What type of Involvement have you had with CIPS?

I started volunteering for CIPS Regina in 1991 when a prominent member of CIPS Regina convinced me I would greatly benefit working with this very interesting organization. I began my CIPS career as a co-Program Director, which entailed obtaining speakers, venues, and managing the details for monthly presentations. I eventually accepted other positions on CIPS Regina such as Vice-President, President, Chair of Spring Seminars, and Regional Director.

At the national level I became a board member on CIPS National as a CIPS Regina representative, and executive board member as Student Director.

On the homefront, I joined the committee to amalgamate CIPS Saskatoon and CIPS Regina into CIPS Saskatchewan. After the new CIPS Saskatchewan was formed, I became the Registrar.
I also assisted on the committee to legislate the I.S.P. designation for CIPS Saskatchewan. 

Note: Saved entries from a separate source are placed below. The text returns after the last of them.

-- ==== Sys2Proof/Machine/Ops.lean ====
section
/-! DEFINITION. The named operations: address checks (R17-R28), L1 and acquires (R47-R50, R149-R151), scratchpads and stash
lines (R53), run-ahead and fault records (R116-R119), fragments (R183-R188), windows (R193-R195), taking a trap and
returning from it (R474-R476), and the ends of gangs, teams and weaves (R24, R288, R391). -/

namespace Sys2Proof.Machine

/-! ### Addresses -/

/-- Where a checked address lies before translation. -/
inductive Where where
  | spad (team off : Nat)
  | page (va : Nat)
  | notStarted
  deriving DecidableEq, Repr

def gaSel (g : Quad) : Nat := bitsOf g 63 60
def canonGlobal (g : Quad) : Bool := decide (g.toNat < globalTop)

/-- Cores of a weave shape (R22) and the team of a member. -/
def memberTeam (s : State) (t : Team) (m : Nat) : Option (Nat × Team) := do
  let w ← mapGet t.weave s.weaves
  let tid ← w.teams[m]?
  let x ← s.team tid
  some (tid, x)
def weaveCores (s : State) (t : Team) : Nat :=
  if t.place.isTwill then 1 else match mapGet t.weave s.weaves with | some w => w.w * w.h | none => 1

/-- Step 1 of R20 (R17): the selector and the rsvd fields. -/
def canonical (g : Quad) : Bool :=
  match gaSel g with
  | 0 => canonGlobal g
  | 1 => bitsOf g 59 20 == 0
  | 2 => bitsOf g 59 56 == 0 && bitsOf g 51 20 == 0
  | 3 => bitsOf g 59 16 == 0
  | 4 => bitsOf g 59 24 == 0
  | _ => false

/-- Step 2 of R20 (R19): the access kinds of each space. -/
def spaceAccepts (k : AK) (sel : Nat) : Bool :=
  match sel with
  | 0 => true
  | 1 | 2 => k == .load || k == .store || k == .atom || k == .pref || k == .copyR || k == .copyW || k == .peerR || k == .peerW
  | 3 => k == .load || k == .pref
  | _ => k == .load || k == .store || k == .pref || k == .spill

/-- The constant window of a team: base and size (R27). -/
def windowBase (t : Team) : Nat := t.cbase.toNat - t.cbase.toNat % 64
def windowSize (t : Team) : Nat := 1024 * (t.cbase.toNat % 64 + 1)

/-- The global address that a window or private access is translated as (R27, R28); one at or above 768 TiB is NONCANON (R18). -/
def globalAt (va : Nat) : Except Nat Where := if va < globalTop then .ok (.page va) else .error 1

/-- Steps 1 to 4 of R20 for an access of n bytes, aligned to `al`, by a fibre with private index `pidx`; the team's own
number is `tid`. -/
def locate (s : State) (tid : Nat) (t : Team) (pidx : Nat) (k : AK) (n al : Nat) (g : Quad) : Except Nat Where :=
  let sel := gaSel g
  if !canonical g then .error 1
  else if !spaceAccepts k sel then .error 3
  else if g.toNat % al ≠ 0 then .error 0x0F
  else
    let off := bitsOf g 23 0
    match sel with
    | 0 => .ok (.page g.toNat)
    | 1 => if bitsOf g 19 0 + n ≤ t.spsz then .ok (.spad tid (bitsOf g 19 0)) else .error 2
    | 2 =>
        let m := bitsOf g 55 52
        if weaveCores s t ≤ m then .error 2
        else if t.place.isTwill ∨ m = t.member then
          (if bitsOf g 19 0 + n ≤ t.spsz then .ok (.spad tid (bitsOf g 19 0)) else .error 2)
        else
          match memberTeam s t m with
          | none => .error 2
          | some (u, x) =>
              if x.spsz < bitsOf g 19 0 + n then .error 2
              else if x.started then .ok (.spad u (bitsOf g 19 0)) else .ok .notStarted
    | 3 => if off + n ≤ windowSize t then globalAt (windowBase t + off) else .error 2
    | _ => if off + n ≤ t.pstride then globalAt (t.pbase + pidx * t.pstride + off) else .error 2

/-- Does the gang hold the fill right of a block (R89, R90)? -/
def Gang.holdsRight (g : Gang) (rn bix : Nat) : Bool := g.rights.any (fun e => e.2.rn == rn && e.2.bix == bix)

/-! ### L1, acquires and releases -/

def l1Has (c : Core) (k : LineKey) (sec : Nat) : Option (List Byte) :=
  (c.l1.find? (fun l => l.key == k)).bind (fun l => mapGet sec l.sectors)
/-- Sets of a core's L1 (R43): of a main-array core by its partition code; a Twill core's 64 KiB count as one set (R46,
assumption 79). -/
def l1Sets (core part : Nat) : Nat := if core < 256 then 64 * (min part 2 + 1) else 1
/-- Ways of a set (R43); 341 lines fit in 64 KiB. -/
def l1Ways (core : Nat) : Nat := if core < 256 then 8 else 341
/-- The index that R47 maps into the sets. -/
def keyIndex : LineKey → Nat
  | .dev pl => pl
  | .host key => key
  | .proc _ bix lib => 64 * bix + lib
/-- Put a sector into a cache of lines: `same` tells which lines share the set, of `ways` ways. With every way taken, a free value
picks the line that goes (R47). -/
def putSector (s : State) (l : List L1Line) (same : L1Line → Bool) (ways : Nat) (k : LineKey) (sec : Nat) (bs : List Byte) :
    List L1Line × State :=
  if l.any (fun x => x.key == k) then
    (l.map (fun x => if x.key == k then { x with sectors := mapPut sec bs x.sectors } else x), s)
  else
    match l.filter same with
    | v :: t =>
        if t.length + 1 < ways then (l ++ [⟨k, [(sec, bs)]⟩], s)
        else
          let (q, s) := s.freeQ
          let out := (v :: t).getD (q.toNat % (t.length + 1)) v
          (l.filter (fun x => x.key != out.key) ++ [⟨k, [(sec, bs)]⟩], s)
    | [] => (l ++ [⟨k, [(sec, bs)]⟩], s)
/-- A sector enters a core's L1. -/
def l1Install (s : State) (core : Nat) (k : LineKey) (sec : Nat) (bs : List Byte) : State :=
  let c := s.core core
  let n := l1Sets core c.part
  let (l, s) := putSector s c.l1 (fun x => keyIndex x.key % n == keyIndex k % n) (l1Ways core) k sec bs
  s.modCore core (fun c => { c with l1 := l })
/-- A sector enters a core's texel cache, of 384 lines (R39, R61). -/
def texInstall (s : State) (core : Nat) (k : LineKey) (sec : Nat) (bs : List Byte) : State :=
  let (l, s) := putSector s (s.core core).texel (fun _ => true) 384 k sec bs
  s.modCore core (fun c => { c with texel := l })
def dropSectors (c : Core) (k : LineKey) : Core := { c with l1 := c.l1.filter (fun l => l.key != k) }
def l1DropSector (c : Core) (k : LineKey) (sec : Nat) : Core :=
  let l1 := c.l1.map (fun l => if l.key == k then { l with sectors := mapDel sec l.sectors } else l)
  { c with l1 := l1.filter (fun l => !l.sectors.isEmpty) }
/-- Put bytes into a list from a position on. -/
def overlay (l : List Byte) (off : Nat) (bs : List Byte) : List Byte :=
  (List.range l.length).map (fun i => if off ≤ i ∧ i < off + bs.length then bs.getD (i - off) 0 else l.getD i 0)
/-- A store or an atomic touches a sector: fills of it in flight install nothing (R151). -/
def noFill (s : State) (core : Nat) (k : LineKey) (sec : Nat) : State :=
  s.modPend (fun p => { p with
    loads := p.loads.map (fun l => if l.core == core then
      { l with parts := l.parts.map (fun q =>
          match keyOf s q.tgt with
          | some (k', o) => if k' == k && o / 48 == sec then { q with noInstall := true } else q
          | none => q) } else l)
    prefs := p.prefs.map (fun x => if x.core == core && x.key == k then { x with noInstall := true } else x) })
/-- A store that translates updates the L1 sectors present (R48), and the fills of the sector in flight install nothing (R151). A
copy of a line of a block being filled is of an older fill: it goes, so that no sector mixes two fills (R95). -/
def l1Store (s : State) (core : Nat) (k : LineKey) (off : Nat) (bs : List Byte) : State :=
  let put := fun (e : Nat × List Byte) =>
    (e.1, if 48 * e.1 ≤ off ∧ off < 48 * e.1 + 48 then overlay e.2 (off - 48 * e.1) bs else e.2)
  let s := match k with
    | .proc _ _ _ => s.modCore core (fun c => l1DropSector c k (off / 48))
    | _ => s.modCore core (fun c => { c with l1 := c.l1.map (fun l => if l.key == k then { l with sectors := l.sectors.map put } else l) })
  noFill s core k (off / 48)
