-- ==== Sys2Proof/Machine/Memory.lean ====
section
/-! DEFINITION. Loads, stores, prefetches, atomics, fences, barriers and barrier objects (chapters 05 and 11, R332-R355), and
the steps that complete them: replies, store translation, store faults, tickets. -/

namespace Sys2Proof.Machine

/-! ### Modifiers and addresses -/

/-- Bytes of an access (R332). -/
def MemMod.bytes (m : MemMod) : Nat := match m.size.toNat with | 0 => 4 | 1 => 8 | 2 => 1 | _ => 2

/-- Ordering and scope that an instruction accepts (R138): `ords` lists its codes other than 0. -/
def orderOk (ords : List Nat) (ord sco : BitVec 3) : Bool :=
  (ord == 0 && sco == 0) || (ords.contains ord.toNat && decide (sco.toNat < 5))

/-- The address forms of R334: an address pair with a displacement, or an offset in an aperture. -/
inductive Form where
  | pair | spad | weave | window
  deriving DecidableEq, Repr

def addrOf (f : Form) (a b : Quad) : Quad × Bool :=
  let t : Int := ((a.toNat % 2 ^ 32 : Nat) : Int) + sextNat b.toNat 32
  match f with
  | .pair => (a + BitVec.ofInt 64 (sextNat b.toNat 32), false)
  | .spad => (0x1000000000000000 + BitVec.ofInt 64 t, decide (t < 0 ∨ 2 ^ 20 ≤ t))
  | .weave =>
      (0x2000000000000000 + BitVec.ofNat 64 (t.toNat / 2 ^ 20 % 16 * 2 ^ 52 + t.toNat % 2 ^ 20), decide (t < 0 ∨ 2 ^ 24 ≤ t))
  | .window => (0x3000000000000000 + BitVec.ofInt 64 t, decide (t < 0 ∨ 2 ^ 16 ≤ t))

def addrOps (f : Form) (a b : Src) : List Opnd := [opA a (f == .pair), opB b]

/-- A fibre's access by its operands, where run-ahead knows them. -/
def accOf (i : Iss) (f : Form) (a b : Src) (fib : Nat) : Option Acc :=
  match allSome ((addrOps f a b).map (fun o => opndVal i.team.S i.gang o fib)) with
  | some [x, y] => let g := addrOf f x y; some ⟨fib, g.1, g.2⟩
  | _ => none

/-! ### Loads -/

/-- The value of loaded bytes (R337). -/
def loadValue (n : Nat) (sx : Bool) (bs : List Byte) : Quad :=
  let x := leNat bs
  if n < 4 ∧ sx then (BitVec.ofInt 32 (sextNat x (8 * n))).setWidth 64 else BitVec.ofNat 64 x

/-- Bytes that the core's L1 holds for an access that fits a sector (R47, R48); those whose value is open read as free values (R75, R123). -/
def l1Bytes (s : State) (core : Nat) (k : LineKey) (off n : Nat) : Option (List Byte) :=
  (l1Has (s.core core) k (off / 48)).map (fun b => (List.range n).map (fun j =>
    if openAt s k (off + j) then Config.openByte s.sched.now (byteNumber k (off + j)) else b.getD (off % 48 + j) 0))

/-- Bind a load's part at issue: a hit in the L1 is served, where no earlier access of the gang to the line is outstanding; another leaves
for its home. A scratchpad access is performed, or waits for its stash line (R53): where it stands is judged in `s0`, for every fibre
alike. -/
def bindPart (s0 s : State) (i : Iss) (n hint id : Nat) (p : LoadPart) (sx : Bool) : LoadPart × State :=
  match p.tgt with
  | .spad t off =>
      if spadStands s0 t off (.instr i.tid i.gid i.frag.pc) = .now then
        ({ p with val := some (loadValue n sx (spadRead s t off n)) },
          spadTake s t off false (.instr i.tid i.gid i.frag.pc) (some i.team.place.core))
      else (p, spadJoin s t off (.instr i.tid i.gid i.frag.pc) id)
  | .peer _ _ => ({ p with st := .waiting }, s)
  | t =>
      match keyOf s t with
      | none => (p, s)
      | some (k, off) =>
          let own := match t with | .proc rn o => i.gang.holdsRight rn (blockOf s rn o) | _ => false
          let p := if unsentAtom s i.tid i.gid id k || unsentLoad s i.tid i.gid id k then p else { p with sent := some id }
          if hint == 2 || own || earlierOn s i.tid i.gid id k || stashedLine s i.team k then (p, s)
          else match l1Bytes s i.team.place.core k off n with
            | some b => ({ p with val := some (loadValue n sx b) }, s)
            | none => (p, s)

/-- The parts of a load, each bound after the ones before it. -/
def bindEach (s0 s : State) (i : Iss) (n hint id : Nat) (sx : Bool) : List LoadPart → List LoadPart × State
  | [] => ([], s)
  | p :: t =>
      let (p, s) := bindPart s0 s i n hint id p sx
      let (t, s) := bindEach s0 s i n hint id sx t
      (p :: t, s)

/-- Scratchpad targets that need a stash fill first wait for it, or with `issue` wait once they have been issued (R53); a fill's fault traps
with the lowest fibre that touched the line, at its own address (R55, R473). -/
def spadsReady (s : State) (i : Iss) (n acc : Nat) (issue : Bool) (ts : List (Acc × Target)) : Res Unit :=
  Res.each ts (fun e s =>
    match e.2 with
    | .spad t off =>
        match spadCheck s t off n acc (i.tid, i.gid, i.frag.pc) (.instr i.tid i.gid i.frag.pc) issue with
        | .trap x s => .trap { x with fib := e.1.fib, addr := e.1.ga } s
        | r => r
    | _ => .ok () s) s

/-- Issue a load (R337): checks, guards, the destinations EMPTY, the parts bound or under way. -/
def issueLoad (s : State) (i : Iss) (d : Dst) (wide : Bool) (n : Nat) (sx : Bool) (hint : Nat) (acq : Option Nat)
    (const : Bool) (accs : List Acc) (words : Nat) : Res Unit :=
  (resolveAll s i .load n n accs).bind fun ts s =>
    (spadsReady s i n 0 true ts).bind fun _ s =>
      (genTouchGate s i (ts.map (fun e => (e.1.fib, e.2))) n hint).bind fun _ s =>
        if !memOpen s i.tid i.gid || storeOverlap s i (ts.map (·.2)) then .wait s
        else
          let (id, s) := s.fresh
          let core := i.team.place.core
          let (parts, s) := bindEach s s i n hint id sx (ts.map (fun e =>
            { fib := e.1.fib, pos := dstPos i d e.1.fib, ga := e.1.ga, tgt := e.2 }))
          -- a part of a procedural block that is not bound touches it, unless the gang holds its right
          let touched := touchesOf s i.gang (parts.filterMap (fun p => if p.val.isNone then some (p.fib, p.tgt) else none))
          let state := fun (p : LoadPart) =>
            match p.tgt, p.val with
            | .proc rn off, none =>
                let b := blockOf s rn off
                match i.probe p.fib with
                | some (t, o) =>
                    (match t.ans, t.failed with
                    | some 0, _ => { p with val := some (loadValue n sx (blockSnap t.data t.page o n)) }
                    | some 5, some (pol, c, x) => { p with st := .failed pol c x }
                    | _, _ => { p with st := .touching })
                | none => if touched.any (fun t => t.2.1 == rn && t.2.2 == b) then { p with st := .touching } else p
            | _, _ => p
          let l : PendLoad := { id, core, ctx := i.team.ctx, team := i.tid, gang := i.gid, ipc := i.frag.pc, dst := d, wide, n, sx,
                                hint, acq, noInstall := false, const, parts := parts.map state, org := i.origin
                                replayed := i.probes.any (fun t => t.replayed && parts.any (fun p => t.fibs.any (fun e => e.1 == p.fib))) }
          let s := s.modPend (fun p => { p with loads := p.loads ++ [l] })
          let asked := fun (b : Nat × Nat × Nat) => i.probes.any (fun t => t.rn == b.2.1 && t.bix == b.2.2)
          let s := takeProbes (touched.foldl (fun s t =>
            if asked t then s else sendTouch s (.load id) i.team.ctx t.2.1 t.2.2 none) s) i (fun _ _ => .load id)
          let s := parts.foldl (fun s p =>
            match p.tgt with
            | .peer part pa => sendPeer s (.load id p.fib) i.team.ctx core part pa (globalOf s i .load n p.fib p.ga) .read n [] i.origin
            | _ => s) s
          let s := s.modCur (fun g => g.markEmpty (accs.flatMap (fun a => dstRegs i.team.S g d (if wide then 2 else 1) a.fib)))
          .ok () (advance s words)

/-- The load family (R336, R337). -/
def loadOp (s : State) (p : Pred) (d : Dst) (a b : Src) (m : MemMod) (f : Form) (const : Bool) : Out :=
  withIss s fun i =>
    let S := i.team.S
    let act := accFibs (active i p) d
    let wide := m.quad
    let n := MemMod.bytes m
    let words := wordsOf [a, b]
    if (active i p).isEmpty && (unsure i p).isEmpty then .ok () (advance s words)
    else
      let nd := if wide then 2 else 1
      (checked s i (act.flatMap (needsOf S i.gang (addrOps f a b))) (act.flatMap (dstRegs S i.gang d nd))).bind fun _ s =>
        if !orderOk [1] m.ord m.sco then .trap (illopnd 5 (act.headD 0)) s
        else if i.gang.ra.isSome then
          if m.ord != 0 then endsAhead s
          else aheadLoad s i p .load n n (accOf i f a b) (some d) wide words
        else
          issueLoad s i d wide n m.sx m.hint.toNat (if m.ord = 1 then some m.sco.toNat else none) const
            (act.filterMap (accOf i f a b)) words

/-- `LD` (R336, R337). -/
def execLd (p : Pred) (d : Dst) (a b : Src) (m : MemMod) (s : State) : Out := loadOp s p d a b m .pair false
/-- `LDS` (R334, R337). -/
def execLds (p : Pred) (d : Dst) (a b : Src) (m : MemMod) (s : State) : Out :=
  loadOp s p d a b m (if m.w then .weave else .spad) false
/-- `LDC` (R334, R337). -/
def execLdc (p : Pred) (d : Dst) (a b : Src) (m : MemMod) (s : State) : Out := loadOp s p d a b m .window true

/-! ### Load replies -/

/-- What one part of a load obtains now. -/
inductive PartAns where
  | got (v : Quad) (s : State)
  | later (s : State)

/-- A CXL access failed: zeros or a dropped store, counted and recorded (R109), also when its gang has ended (R288). -/
def hostErr (s : State) (ctx : Nat) (o : Origin) (fib : Nat) (ga : Quad) (kind : Nat) : State :=
  errEvent s ctx { o.err fib 0x08 with addr := ga.toNat, aux := kind * 256 }

/-- A granule as the device holds it: in the line itself, or in another line of the same bytes (R129; assumption 48). -/
def heldGranule (s : State) (g : Nat) : Option (List Byte) :=
  ((linesWith s g).find? (fun x => x.2.2.granOf x.2.1 != .i)).map (fun x => memBytes x.2.2.data (64 * x.2.1) 64)

/-- Granules of host memory that a `.na` or `.by` load reads by RdCurr; the bytes serve this load and no other (R129, R167). -/
def currPart (s : State) (id key off n : Nat) : Option (List Byte) × State :=
  let mine := fun (g : Nat) => (heldGranule s g).orElse (fun _ => (s.mem.curr.find? (fun e => e.1 == id && e.2.1 == g)).map (·.2.2))
  let lack := (granulesOf off n).filter (fun i => (mine (key + i)).isNone)
  if !lack.isEmpty then (none, lack.foldl (fun s i => cxlAsk s { g := key + i, want := .i, asks := [id] }) s)
  else (some ((List.range n).map (fun j => ((mine (key + (off + j) / 64)).getD []).getD ((off + j) % 64) 0)), s)

/-- One part of a load that has left for its home (R48, R65, R81, R129); a reply that the L1 does not install drops the sector (R151). -/
def readPart (s : State) (l : PendLoad) (p : LoadPart) : PartAns :=
  match keyOf s p.tgt with
  | none => .later s
  | some (k, off) =>
      if p.sent.isNone || coreEarlier s l.core (p.sent.getD 0) k then .later s
      else
        let quiet := l.noInstall || p.noInstall
        let isProc := match k with | .proc _ _ _ => true | _ => false
        let got := fun (s : State) =>
          let b := homeRead s k off l.n
          PartAns.got (loadValue l.n l.sx b)
            (if l.hint != 0 then s.modCore l.core (fun c => l1DropSector c k (off / 48))
             else if quiet || isProc then s
             else l1Install s l.core k (off / 48) (homeRead s k (off / 48 * 48) 48))
        let failedAns := fun (s : State) => PartAns.got 0 (hostErr s l.ctx l.org p.fib p.ga 0)
        match k, l.hint with
        | .host key, _ + 1 =>
            let gs := (granulesOf off l.n).map (key + ·)
            if gs.any (fun g => s.mem.cxlErr.contains (g, l.id)) then
              failedAns (s.modMem (fun m => { m with cxlErr := m.cxlErr.filter (fun e => !(e.2 == l.id && gs.contains e.1)) }))
            else
              match currPart s l.id key off l.n with
              | (some b, s) => .got (loadValue l.n l.sx b) (s.modCore l.core (fun c => l1DropSector c k (off / 48)))
              | (none, s) => .later s
        | _, h =>
            let alloc := takesWay s k h
            match homeReady s k off l.n false alloc false l.id with
            | .failed s => failedAns s
            | .wait s => .later s
            | .ready s =>
                let s := eccEvents s (some l.ctx) k off l.n 0
                got (if alloc then homeFill s k off l.n else s)

/-- What a part that a save recorded finds when it is performed again (R101, R165, R482): its address translates anew. -/
def againAns (s : State) (l : PendLoad) (t : Team) (g : Gang) (p : LoadPart) : AccAns × Nat :=
  match locate s l.team t (g.fib p.fib).pidx.toNat .load l.n l.n p.ga with
  | .error c => (.cause c, 0)
  | .ok .notStarted => (.hold, 0)
  | .ok (.spad u off) => (.at (.spad u off), 0)
  | .ok (.page va) =>
      (match translate s l.ctx l.core (va / 12288) with
        | .miss => .miss (va / 12288)
        | .fault 4 fz => .unmapped (va / 12288) fz
        | .fault c _ => .cause c
        | .hit x _ => match landing s l.ctx va .load g.holdsRight x with | .ok t => .at t | .error c => .cause c, va)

What value has your involvement with CIPS provided?

In 1991, I received my I.S.P. that meant a great deal to me as I have no post-secondary education. It was very exciting to be able to have my experience in the field recognized.

By working with CIPS, I am very fortunate to have had the opportunity to develop/enhance skills such as project management, public speaking, working with volunteers, interviewing techniques, assisting others in their roles, learning nuances of dealing with government, interacting with other CIPS sections as well as CIPS National. These were all very beneficial to me personally as well as in my career. Through networking I met many very interesting, knowledgeable and dedicated individuals. One of the best benefits of CIPS is meeting, learning and sharing experiences with other people.

Although I am now retired, I am still enjoying being active in CIPS and being on the CIPS Saskatchewan board.